WHAT IS BEING ASKED
Write out the stretch of lines below that begins at the line with "and after each" and ends at the line with "inductive InLineOrder : List", including both, exactly as given and nothing more.

(Stored items)

-- ==== Sys2Proof/Machine/Step.lean ====
section
/-! DEFINITION. One step: the block takes the host's next request and performs it to completion (spec/00_scope.md R11,
spec/20_memory.md R47 and R52, spec/70_reset_and_hazards.md R186). -/

namespace Sys2Proof.Machine

/-- One step. With no request pending the block idles (R186), entry 10. -/
def step (s : State) : Host.Outcome State Fault Refusal :=
  match s.requests with
  | [] => .next s
  | r :: rest =>
    match decode s.cfg r with
    | .ok i => exec i { s with requests := rest }
    | .error why => .refused (.undecodable why)

/-- The state with the instruction of an opcode-table row as the host's next request (entries 10, 34). -/
def State.withFetchWord (s : State) (nbits w : Nat) : State :=
  { s with requests := tableRequest s.cfg nbits w :: s.requests }

end Sys2Proof.Machine
end

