-- ==== Sys2Proof/Safety.lean ====
section
/-! DEFINITION. What the claims call a good state: the block's invariants (spec/10_state.md R20, R21, R24, R33, R34;
spec/44_controller.md R132) and the canonical form of the store. -/

namespace Sys2Proof.Machine

/-- The block accepts operations (R136). -/
abbrev State.Ready (s : State) : Prop := s.initState = .pwmEnabled

/-- `FB` and `CAL` have their `SYMBOL_COUNT` registers (R20, R21). -/
abbrev State.Sized (s : State) : Prop := s.fb.length = s.cfg.symbolCount ∧ s.cal.length = s.cfg.symbolCount

/-- The lines between transmissions (R24). -/
abbrev State.BusIdle (s : State) : Prop := s.data = false ∧ s.clk = false ∧ s.latch = false

/-- The two init states the host can observe (R132). -/
abbrev State.Settled (s : State) : Prop := s.initState = .unreset ∨ s.initState = .pwmEnabled

/-- A chip's registers have their lengths (R66). -/
abbrev Chip.Sized (c : Config) (chip : Chip) : Prop :=
  chip.shift.length = c.chipBits ∧ chip.outReg.length = c.chipBits ∧ chip.duty.length = c.bank ∧ chip.corr.length = c.bank

/-- Both chips' registers have their lengths. -/
abbrev State.ChipsSized (s : State) : Prop := s.chips.chip1.Sized s.cfg ∧ s.chips.chip2.Sized s.cfg

/-- The invariant every step keeps. -/
abbrev State.Inv (s : State) : Prop :=
  s.Sized ∧ s.BusIdle ∧ s.Settled ∧ s.ChipsSized ∧ Memory.wf s.ps = true

/-- The mirror invariant over `OUT` (R34): once the block is ready, `CAL_EN` is the parity of the toggle-correction
transmissions after the one the latest reset sequence sent; between operations no half frame is clocked in. -/
abbrev State.MirrorsOut (s : State) : Prop :=
  (monitor s.cfg s.out).bits = [] ∧ (monitor s.cfg s.out).beforeHold ≤ (monitor s.cfg s.out).sent.length ∧
    (s.Ready → 1 ≤ (monitor s.cfg s.out).toggles s.cfg ∧
      s.calEn = decide (((monitor s.cfg s.out).toggles s.cfg - 1) % 2 = 1))

/-- The mirror invariant at the chips (R34, R175): once the block is ready, both chips' correction is as `CAL_EN` says. -/
abbrev State.MirrorsChips (s : State) : Prop :=
  s.Ready → s.chips.chip1.correction = s.calEn ∧ s.chips.chip2.correction = s.calEn

/-- The instruction is an operation of the produced interface (R75), not a bare wire command. -/
def isHostOperation : Instr → Bool
  | .hostInit => true
  | .setAnodeVoltage _ => true
  | .setAll _ => true
  | .setSymbol _ _ => true
  | .renderDigit _ _ _ => true
  | .commitFrame => true
  | .setCalibration _ _ => true
  | .setCalibrationEnabled _ => true
  | .reserved _ => true
  | .updatePwm => false
  | .toggleCorrection => false
  | .updateCorrection => false
  | .enablePwm => false
  | .disablePwm => false
  | .togglePhaseShift => false

end Sys2Proof.Machine
end

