-- ==== Sys2Proof/Certificates/Slice0/Obligations.lean ====
section
/-! DEFINITION. The statements for the provers. Each docstring names the rules of spec/ it formalises and the log entries
(notes/assumptions/<n>.md) or decisions (D<n>) of the clauses that are the model's or the spec's own choice. -/

open Sys2Proof Sys2Proof.Machine

/-! ### Encodings -/

/-- Decoding an encoded instruction gives it back, under every configuration (R69, R70, R63; the request word is the
spec's own choice, D2, D3). -/
def Obligations.DecodeOfEncode : Prop :=
  ∀ (c : Config) (i : Instr), decode c (encode c i) = .ok i

/-- The selector table of R70 with the fields of R69, bits not used by an operation ignored, and a payload only after
`OP = 6` (R70, R71, R73; D2, D3; entry 14 for the rejected payload). -/
def Obligations.SelectorTableDecode : Prop :=
  ∀ (w : ReqWord) (p : List Byte),
    ((w.extractLsb' 36 4).toNat = 0 → decodeWord w [] = .ok .hostInit) ∧
    ((w.extractLsb' 36 4).toNat = 1 → decodeWord w [] = .ok (.setAnodeVoltage (w.extractLsb' 0 16))) ∧
    ((w.extractLsb' 36 4).toNat = 2 → decodeWord w [] = .ok (.setAll (w.extractLsb' 0 16))) ∧
    ((w.extractLsb' 36 4).toNat = 3 →
      decodeWord w [] = .ok (.setSymbol (w.extractLsb' 16 8) (w.extractLsb' 0 16))) ∧
    ((w.extractLsb' 36 4).toNat = 4 →
      decodeWord w [] = .ok (.renderDigit (w.extractLsb' 24 8) (w.extractLsb' 16 8) (w.extractLsb' 0 16))) ∧
    ((w.extractLsb' 36 4).toNat = 5 → decodeWord w [] = .ok .commitFrame) ∧
    ((w.extractLsb' 36 4).toNat = 6 → decodeWord w p = .ok (.setCalibration (w.getLsbD 35) p)) ∧
    ((w.extractLsb' 36 4).toNat = 7 → decodeWord w [] = .ok (.setCalibrationEnabled (w.getLsbD 35))) ∧
    (8 ≤ (w.extractLsb' 36 4).toNat → decodeWord w [] = .ok (.reserved (w.extractLsb' 36 3))) ∧
    ((w.extractLsb' 36 4).toNat ≠ 6 → p ≠ [] → decodeWord w p = .error .unexpectedPayload)

/-- Request words written out in spec/95_test_vectors.md section 3.7 decode to the calls they stand for (D2, D3). -/
def Obligations.WrittenRequestWordsDecode : Prop :=
  decodeWord 0x0000000000 [] = .ok .hostInit ∧
  decodeWord 0x100000000C [] = .ok (.setAnodeVoltage 12) ∧
  decodeWord 0x2000001000 [] = .ok (.setAll 4096) ∧
  decodeWord 0x3000541388 [] = .ok (.setSymbol 84 5000) ∧
  decodeWord 0x4037010123 [] = .ok (.renderDigit 0x37 1 0x123) ∧
  decodeWord 0x5FFFFFFFFF [] = .ok .commitFrame ∧
  decodeWord 0x6800000000 [0x3F, 0x01, 0x00] = .ok (.setCalibration true [0x3F, 0x01, 0x00]) ∧
  decodeWord 0x7800000000 [] = .ok (.setCalibrationEnabled true) ∧
  decodeWord 0xF8FFFFFFFF [] = .ok (.reserved 7)

/-- A wire command is recognised by its code and no other 8-bit value is one (R63, R10; distinctness D7; entry 11). -/
def Obligations.WireCodesDecode : Prop :=
  ∀ (c : Config),
    (∀ w : WireCommand, decode c (.wire (c.code w)) = .ok w.instr) ∧
    (∀ code : Byte, (∀ w : WireCommand, code ≠ c.code w) → decode c (.wire code) = .error .unknownWireCode)

/-- The result codes of R72 (D5). -/
def Obligations.ResultCodesFollowTheTable : Prop :=
  Result.code .ok = 0 ∧ Result.code (.err .outOfRange) = 1 ∧ Result.code (.err .invalidIndex) = 2 ∧
  Result.code (.err .unsupportedProduct) = 3 ∧ Result.code (.err .persistenceFailure) = 4 ∧
  Result.code (.err .illegalRequest) = 7
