theorem symbolForChannel_lt {ch : Nat} (h : symbolForChannel c ch = some i) : i < c.symbolCount :=
  lt_symbolCount_of_mem_chanMap (mem_join_getElem? h)

/-- A digit without a row has no slots, so a slot that gives a symbol stands in a row of the table. -/
theorem segmentSymbol_lt {d k : Nat} (h : segmentSymbol c d k = some i) : i < c.symbolCount := by
  have hmem : some i ∈ c.segMap[d]?.getD [] := mem_join_getElem? h
  cases hrow : c.segMap[d]? with
  | none => simp [hrow] at hmem
  | some row => exact lt_symbolCount_of_mem_segMap (List.mem_of_getElem? hrow) (by simpa [hrow] using hmem)

end Sys2Proof.Machine

namespace Sys2Proof.Proofs

open Sys2Proof.Machine

/-- Settles O18: every symbol in either table exists, by the configuration's well-formedness. -/
theorem tableLookupsInRange : Obligations.TableLookupsInRange :=
  fun _ => ⟨fun _ _ => symbolForChannel_lt, fun _ _ _ => segmentSymbol_lt⟩

end Sys2Proof.Proofs
end

section
/-! The order of the lines within a transmission (spec/20_memory.md R54): what stands directly before and after each
event, said once for any number of pulses. -/

namespace Sys2Proof.Machine

/-- `InLineOrder pre e post`: the event `e`, sent between `pre` and `post`, keeps the order the chips rely on (R54). -/
inductive InLineOrder : List Event → Event → List Event → Prop
  | firstData (b : Bool) (post : List Event) : InLineOrder [] (.level .data b) post
  | nextData (pre : List Event) (b : Bool) (post : List Event) :
      InLineOrder (pre ++ [.level .clk false]) (.level .data b) post
  | clkRise (pre : List Event) (b : Bool) (post : List Event) :
      InLineOrder (pre ++ [.level .data b]) (.level .clk true) (.level .clk false :: post)
  | clkFall (pre post : List Event) : InLineOrder pre (.level .clk false) post
  | latchRise (pre : List Event) :
      InLineOrder (pre ++ [.level .data false]) (.level .latch true) [.level .latch false]
  | latchFall (pre post : List Event) : InLineOrder pre (.level .latch false) post

variable {pre post : List Event} {e : Event}

/-- A pulse sent before keeps the order: it ends with the falling clock, which the first data level then follows. -/
theorem InLineOrder.pulse_append (b : Bool) (h : InLineOrder pre e post) : InLineOrder (pulse b ++ pre) e post := by
  cases h with
  | firstData v => exact .nextData [.level .data b, .level .clk true] v post
  | nextData pre v => exact List.append_assoc (pulse b) .. ▸ .nextData (pulse b ++ pre) v post
  | clkRise pre v post => exact List.append_assoc (pulse b) .. ▸ .clkRise (pulse b ++ pre) v post
  | clkFall => exact .clkFall ..
  | latchRise pre => exact List.append_assoc (pulse b) .. ▸ .latchRise (pulse b ++ pre)
  | latchFall => exact .latchFall ..

/-- The terminator keeps the order (R65). -/
theorem inLineOrder_of_terminator (h : terminator = pre ++ e :: post) : InLineOrder pre e post := by
  unfold terminator at h
  match pre, h with
  | [], h => cases h; exact .firstData ..
  | [_], h => cases h; exact .latchRise []
  | [_, _], h => cases h; exact .latchFall ..
  | _ :: _ :: _ :: _, h => simp at h

/-- Pulses and then the terminator keep the order, one pulse at a time. -/
theorem inLineOrder_of_pulses (bits : List Bool) (h : bits.flatMap pulse ++ terminator = pre ++ e :: post) :
    InLineOrder pre e post := by
  induction bits generalizing pre with
  | nil => exact inLineOrder_of_terminator h
  | cons b rest ih =>
    simp only [List.flatMap_cons, pulse, List.cons_append, List.nil_append] at h
    match pre, h with
    | [], h => cases h; exact .firstData ..
    | [_], h => cases h; exact .clkRise [] ..
    | [_, _], h => cases h; exact .clkFall ..
    | _ :: _ :: _ :: tail, h =>
      simp only [List.cons_append, List.cons.injEq] at h
      obtain ⟨rfl, rfl, rfl, htail⟩ := h
      exact (ih htail).pulse_append b

/-- Every event of a transmission keeps the order (R54). -/
theorem inLineOrder_of_transmission {c : Config} {cmd : Byte} {value : Nat → Drive}
    (h : transmission c cmd value = pre ++ e :: post) : InLineOrder pre e post :=
  inLineOrder_of_pulses _ (transmission_eq_pulses c cmd value ▸ h)

end Sys2Proof.Machine

namespace Sys2Proof.Proofs

open Sys2Proof.Machine

/-- Settles O25: each event of a transmission keeps the line order, and each clause reads it at one kind of event. -/
theorem lineOrderWithinATransmission : Obligations.LineOrderWithinATransmission := by
  intro c cmd value
  refine ⟨fun pre post v h => ?_, fun pre post h => ?_, fun pre post h => ?_⟩
  · cases inLineOrder_of_transmission h with
    | firstData => exact .inl rfl
    | nextData pre => exact .inr ⟨pre, rfl⟩
  · cases inLineOrder_of_transmission h with
    | clkRise pre b post => exact ⟨⟨pre, b, rfl⟩, post, rfl⟩
  · cases inLineOrder_of_transmission h with
    | latchRise pre => exact ⟨⟨pre, rfl⟩, rfl⟩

SOLUTION
/-! The order of the lines within a transmission (spec/20_memory.md R54): what stands directly before and after each
event, said once for any number of pulses. -/

namespace Sys2Proof.Machine

/-- `InLineOrder pre e post`: the event `e`, sent between `pre` and `post`, keeps the order the chips rely on (R54). -/
inductive InLineOrder : List Event → Event → List Event → Prop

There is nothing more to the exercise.